** Dataset excerpts follows **
theorem State.meter_kept {r : State} {s : State} (m : ℕ) (len : ℕ) (hK : Kept r s) : Kept r (State.meter s m len).1 := by
  unfold State.meter
  repeat' first
    | with_reducible assumption
    | with_reducible exact Kept.refl _
    | exact id
    | exact tabWf_tabSet _ _
    | exact tabWf_tabDrop _ _
    | exact tabWf_filter _
    | intro _
    | exact Nat.zero_le _
    | with_reducible apply State.put_kept
    | with_reducible apply State.when_kept
    | with_reducible apply Kept.ite
    | dsimp only
    | (split <;> (try (rename_i e; replace e := congrArg Prod.fst e; dsimp only at e; subst e)))
    | (refine Kept.same (t := ?_) ?_ (by dsimp only; rfl) (by with_reducible rfl) (by with_reducible rfl) (by with_reducible rfl) (by with_reducible rfl) (by with_reducible rfl) (by with_reducible rfl) (by with_reducible rfl) (by with_reducible rfl) (by with_reducible rfl))

theorem State.filter_kept {r : State} {s : State} (p : ℕ) (e : ℕ) (b : List Byte) (hK : Kept r s) : Kept r (State.filter s p e b).1 := by
  unfold State.filter
  repeat' first
    | with_reducible assumption
    | with_reducible exact Kept.refl _
    | exact id
    | exact tabWf_tabSet _ _
    | exact tabWf_tabDrop _ _
    | exact tabWf_filter _
    | intro _
    | exact Nat.zero_le _
    | with_reducible apply State.put_kept
    | with_reducible apply State.inc_kept
    | with_reducible apply State.when_kept
    | with_reducible apply State.portCount_kept
    | with_reducible apply State.meter_kept
    | with_reducible apply Kept.ite
    | dsimp only
    | (split <;> (try (rename_i e; replace e := congrArg Prod.fst e; dsimp only at e; subst e)))

theorem State.setFrer_kept {r : State} {s : State} (f : ℕ) (v : FrerSt) (hK : Kept r s) : Kept r (State.setFrer s f v) := by
  unfold State.setFrer
  repeat' first
    | with_reducible assumption
    | with_reducible exact Kept.refl _
    | exact id
    | exact tabWf_tabSet _ _
    | exact tabWf_tabDrop _ _
    | exact tabWf_filter _
    | intro _
    | exact Nat.zero_le _
    | with_reducible apply Kept.ite
    | dsimp only
    | (split <;> (try (rename_i e; replace e := congrArg Prod.fst e; dsimp only at e; subst e)))
    | (refine Kept.same (t := ?_) ?_ (by dsimp only; rfl) (by with_reducible rfl) (by with_reducible rfl) (by with_reducible rfl) (by with_reducible rfl) (by with_reducible rfl) (by with_reducible rfl) (by with_reducible rfl) (by with_reducible rfl) (by with_reducible rfl))

theorem State.frerRecover_kept {r : State} {s : State} (p : ℕ) (f : ℕ) (seq : ℕ) (hK : Kept r s) : Kept r (State.frerRecover s p f seq).1 := by
  unfold State.frerRecover
  repeat' first
    | with_reducible assumption
    | with_reducible exact Kept.refl _
    | exact id
    | exact tabWf_tabSet _ _
    | exact tabWf_tabDrop _ _
    | exact tabWf_filter _
    | intro _
    | exact Nat.zero_le _
    | with_reducible apply State.inc_kept
    | with_reducible apply State.when_kept
    | with_reducible apply State.portCount_kept
    | with_reducible apply State.setFrer_kept
    | with_reducible apply Kept.ite
    | dsimp only
    | (split <;> (try (rename_i e; replace e := congrArg Prod.fst e; dsimp only at e; subst e)))
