theorem State.loadSlots_kept {r : State} {s : State} (hK : Kept r s) : Kept r (State.loadSlots s) := by
  unfold State.loadSlots
  repeat' first
    | with_reducible assumption
    | with_reducible exact Kept.refl _
    | exact id
    | exact tabWf_tabSet _ _
    | exact tabWf_tabDrop _ _
    | exact tabWf_filter _
    | intro _
    | exact Nat.zero_le _
    | with_reducible apply State.wr_kept
    | with_reducible apply State.each_kept

theorem State.loadNet_kept {r : State} {s : State} (hK : Kept r s) : Kept r (State.loadNet s) := by
  unfold State.loadNet
  repeat' first
    | with_reducible assumption
    | with_reducible exact Kept.refl _
    | exact id
    | exact tabWf_tabSet _ _
    | exact tabWf_tabDrop _ _
    | exact tabWf_filter _
    | intro _
    | exact Nat.zero_le _
    | with_reducible apply State.put_kept
    | with_reducible apply State.each_kept

theorem State.loadSns_kept {r : State} {s : State} (hK : Kept r s) : Kept r (State.loadSns s) := by
  unfold State.loadSns
  repeat' first
    | with_reducible assumption
    | with_reducible exact Kept.refl _
    | exact id
    | exact tabWf_tabSet _ _
    | exact tabWf_tabDrop _ _
    | exact tabWf_filter _
    | intro _
    | exact Nat.zero_le _
    | with_reducible apply State.loadParts_kept

theorem State.loadStreams_kept {r : State} {s : State} (hK : Kept r s) : Kept r (State.loadStreams s) := by
  unfold State.loadStreams
  repeat' first
    | with_reducible assumption
    | with_reducible exact Kept.refl _
    | exact id
    | exact tabWf_tabSet _ _
    | exact tabWf_tabDrop _ _
    | exact tabWf_filter _
    | intro _
    | exact Nat.zero_le _
    | with_reducible apply State.loadEntries_kept
    | with_reducible apply Kept.ite
    | with_reducible apply Kept.foldl

/-! ### Machine/Domains -/

theorem State.setPower_kept {r : State} {s : State} (d : ℕ) (p : DomPower) (hK : Kept r s) : Kept r (State.setPower s d p) := by
  unfold State.setPower
  repeat' first
    | with_reducible assumption
    | with_reducible exact Kept.refl _
    | exact id
    | exact tabWf_tabSet _ _
    | exact tabWf_tabDrop _ _
    | exact tabWf_filter _
    | intro _
    | exact Nat.zero_le _
    | with_reducible apply State.put_kept
    | with_reducible apply State.setDom_kept

theorem State.domRegs_kept {r : State} {s : State} (d : ℕ) (cold : Bool) (hK : Kept r s) : Kept r (State.domRegs s d cold) := by
  unfold State.domRegs
  repeat' first
    | with_reducible assumption
    | with_reducible exact Kept.refl _
    | exact id
    | exact tabWf_tabSet _ _
    | exact tabWf_tabDrop _ _
    | exact tabWf_filter _
    | intro _
    | exact Nat.zero_le _
    | with_reducible apply State.wr_kept
    | with_reducible apply State.put_kept
    | with_reducible apply State.resetRegs_kept
    | with_reducible apply Kept.ite
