theorem State.regLoad_kept {r : State} {s : State} (dbg : Bool) (addr : ℕ) (bytes : ℕ) (hK : Kept r s) : Kept r (State.regLoad s dbg addr bytes).1 := by
  unfold State.regLoad
  repeat' first
    | with_reducible assumption
    | with_reducible exact Kept.refl _
    | exact id
    | exact tabWf_tabSet _ _
    | exact tabWf_tabDrop _ _
    | exact tabWf_filter _
    | intro _
    | exact Nat.zero_le _
    | with_reducible apply State.regRead_kept
    | with_reducible apply State.regRead4_kept
    | with_reducible apply Kept.ite
    | dsimp only
    | exact rfl
    | (split <;> (try (rename_i e; replace e := congrArg Prod.fst e; dsimp only at e; subst e)))

/-! ### Machine/Bus -/

theorem State.dbWrite_kept {r : State} {s : State} (n : ℕ) (o : ℕ) (v : ℕ) (hK : Kept r s) : Kept r (State.dbWrite s n o v) := by
  unfold State.dbWrite
  repeat' first
    | with_reducible assumption
    | with_reducible exact Kept.refl _
    | exact id
    | exact tabWf_tabSet _ _
    | exact tabWf_tabDrop _ _
    | exact tabWf_filter _
    | intro _
    | exact Nat.zero_le _
    | with_reducible apply State.put_kept
    | with_reducible apply State.clear_kept
    | with_reducible apply State.when_kept
    | with_reducible apply State.sliceIrq_kept
    | with_reducible apply State.submit_kept
    | with_reducible apply State.dlQuery_kept
    | with_reducible apply State.mbxSend_kept
    | with_reducible apply State.mbxAck_kept
    | with_reducible apply Kept.ite

theorem State.ioStore_kept {r : State} {s : State} (o : ℕ) (bytes : ℕ) (v : ℕ) (hK : Kept r s) : Kept r (State.ioStore s o bytes v) := by
  unfold State.ioStore
  repeat' first
    | with_reducible assumption
    | with_reducible exact Kept.refl _
    | exact id
    | exact tabWf_tabSet _ _
    | exact tabWf_tabDrop _ _
    | exact tabWf_filter _
    | intro _
    | exact Nat.zero_le _
    | with_reducible apply State.ioWrite_kept
    | with_reducible apply Kept.ite

theorem State.pieces_kept {r : State} {s : State} (bytes : ℕ) (v : ℕ) (f : ℕ → ℕ → State → State) (hK : Kept r s) (hf : ∀ a0 a1 a2, Kept a2 (f a0 a1 a2)) : Kept r (State.pieces s bytes v f) := by
  unfold State.pieces
  repeat' first
    | with_reducible assumption
    | with_reducible exact Kept.refl _
    | exact id
    | exact tabWf_tabSet _ _
    | exact tabWf_tabDrop _ _
    | exact tabWf_filter _
    | intro _
    | exact Nat.zero_le _
    | refine Kept.trans ?_ (hf ..)
    | with_reducible apply Kept.ite

theorem State.winWrite_kept {r : State} {s : State} (a : Agent) (sl : Option ℕ) (addr : ℕ) (bytes : ℕ) (v : ℕ) (hK : Kept r s) : Kept r (State.winWrite s a sl addr bytes v) := by
  unfold State.winWrite
  repeat' first
    | with_reducible assumption
    | with_reducible exact Kept.refl _
    | exact id
    | exact tabWf_tabSet _ _
    | exact tabWf_tabDrop _ _
    | exact tabWf_filter _
    | intro _
    | exact Nat.zero_le _
    | with_reducible apply State.msiWrite_kept
    | with_reducible apply State.aplicWrite_kept
    | with_reducible apply State.regStore_kept
    | with_reducible apply State.dbWrite_kept
    | with_reducible apply State.ioStore_kept
    | with_reducible apply State.pieces_kept
    | with_reducible apply Kept.ite
    | dsimp only
    | exact rfl
    | (split <;> (try (rename_i e; replace e := congrArg Prod.fst e; dsimp only at e; subst e)))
** End of Dataset excerpts **
Exercise goal
A single figure, please: the number of lines in the data that hold the string "loadSlots".

Exercise output
2